O.J. was in fact innocent, and the real killer of Nicole Brown Simpson and Ronald Goldman was…Buck Henry

Michael Jackson never molested a chld in his life. However, he was been known to lend his Neverland Ranch out for “kiddie parties” thrown by his good friend…Buck Henry. This explailns Buck’s most famous SNL sketch.

Speaking of SNL, this is actually the first show shown on NYC TV back in the 1940’s. What we see today are reruns, with the actors’ voices dubbed by Lrone Michaels to make it seem more contemporary.

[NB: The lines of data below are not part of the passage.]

theorem parts_restoreOne {w : Part → Bool} {s0 s : State} {a1 a2 a3} (h : Fixes w s0 s) (hw : Covers [.free, .aon, .force, .landing, .sess, .ver, .mode, .doms, .life, .rings, .net, .ctxs, .tdm, .audio, .lanes, .iram, .budget, .trans, .mem, .sage, .pair, .pins] w) : Fixes w s0 (restoreOne s a1 a2 a3) := by
  unfold restoreOne
  try dsimp only
  repeat' (first | with_reducible assumption | with_reducible apply parts_restored | with_reducible apply parts_startConf | ((with_reducible refine Covers.of hw ?_) <;> rfl) | with_reducible apply parts_ite | with_reducible apply parts_ite_snd | split | with_reducible apply parts_mk | ((with_reducible refine Or.inl (Covers.has hw _ ?_)) <;> rfl) | with_reducible exact Or.inr rfl | with_reducible exact Or.inr ⟨rfl, rfl⟩ | with_reducible exact Or.inr ⟨rfl, rfl, rfl⟩ | with_reducible exact Or.inr ⟨rfl, rfl, rfl, rfl⟩ | with_reducible exact Or.inr ⟨rfl, rfl, rfl, rfl, rfl⟩ | (intro _ _ _; dsimp only) | (intro _ _ _))

theorem parts_restoreCheck {w : Part → Bool} {s0 s : State} {a1} (h : Fixes w s0 s) (hw : Covers [.force, .mode, .ctxs, .pair] w) : Fixes w s0 (restoreCheck s a1).1 := by
  unfold restoreCheck
  try dsimp only
  repeat' (first | with_reducible assumption | with_reducible apply parts_validate | with_reducible apply parts_restoreConf | ((with_reducible refine Covers.of hw ?_) <;> rfl) | with_reducible apply parts_ite | with_reducible apply parts_ite_snd | split | with_reducible apply parts_mk | ((with_reducible refine Or.inl (Covers.has hw _ ?_)) <;> rfl) | with_reducible exact Or.inr rfl | with_reducible exact Or.inr ⟨rfl, rfl⟩ | with_reducible exact Or.inr ⟨rfl, rfl, rfl⟩ | with_reducible exact Or.inr ⟨rfl, rfl, rfl, rfl⟩ | with_reducible exact Or.inr ⟨rfl, rfl, rfl, rfl, rfl⟩ | (intro _ _ _; dsimp only) | (intro _ _ _))

theorem parts_restoreNext {w : Part → Bool} {s0 s : State} {k v r next} (hn : ∀ t j, Fixes w s0 t → Fixes w s0 (next t j)) (h : Fixes w s0 s)
    (hw : Covers [.free, .aon, .force, .landing, .sess, .ver, .mode, .doms, .life, .rings, .net, .ctxs, .tdm, .audio, .lanes, .iram, .budget, .trans, .mem, .sage, .pair, .pins] w) : Fixes w s0 (restoreNext s k v r next) := by
  have hv := parts_restoreCheck (a1 := v) h (hw.of rfl)
  unfold restoreNext
  split
  · next hq => rw [hq] at hv; exact parts_restoreOne hv (hw.of rfl)
  · exact hn _ _ (parts_skipVersions h (hw.of rfl))

theorem parts_restoreFrom {w : Part → Bool} {s0 : State} {l : List Version} (hw : Covers [.free, .aon, .force, .landing, .sess, .ver, .mode, .doms, .life, .rings, .net, .ctxs, .tdm, .audio, .lanes, .iram, .budget, .trans, .mem, .sage, .pair, .pins] w) : ∀ {s : State} {k}, Fixes w s0 s → Fixes w s0 (restoreFrom l s k) := by
  induction l with
  | nil => intro s k h; exact parts_restoreNone h (hw.of rfl)
  | cons v r ih => intro s k h; exact parts_restoreNext (fun _ _ => ih) h (hw.of rfl)

theorem parts_restoreBoot {w : Part → Bool} {s0 s : State} (h : Fixes w s0 s) (hw : Covers [.free, .aon, .force, .landing, .sess, .ver, .mode, .doms, .life, .rings, .net, .ctxs, .tdm, .audio, .lanes, .iram, .budget, .trans, .mem, .sage, .pair, .pins] w) : Fixes w s0 (restoreBoot s) := by
  unfold restoreBoot
  try dsimp only
  repeat' (first | with_reducible assumption | with_reducible apply parts_restoreFrom | ((with_reducible refine Covers.of hw ?_) <;> rfl) | with_reducible apply parts_ite | with_reducible apply parts_ite_snd | split | with_reducible apply parts_mk | ((with_reducible refine Or.inl (Covers.has hw _ ?_)) <;> rfl) | with_reducible exact Or.inr rfl | with_reducible exact Or.inr ⟨rfl, rfl⟩ | with_reducible exact Or.inr ⟨rfl, rfl, rfl⟩ | with_reducible exact Or.inr ⟨rfl, rfl, rfl, rfl⟩ | with_reducible exact Or.inr ⟨rfl, rfl, rfl, rfl, rfl⟩ | (intro _ _ _; dsimp only) | (intro _ _ _))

Matt Groening did create “Life in Hell.” But “The Simpsons” was created by a co-worker of Matt’s father Homer, who sold the rights to 6 year old Matt for a dime and a white mouse. The co-worker was Peg Bracken, who later became famous as a cookbook writer.

the first draft of the magna carta was etched into the left thighbone of arthur of brittany, a not-so subtle hint by the barons to king john that they knew where all the bodies were buried.
the story about catherine the great and the horse isn’t true – but the one about alexander the great and the gerbil is.

War and Peace was originally named War, War, What is it Good For?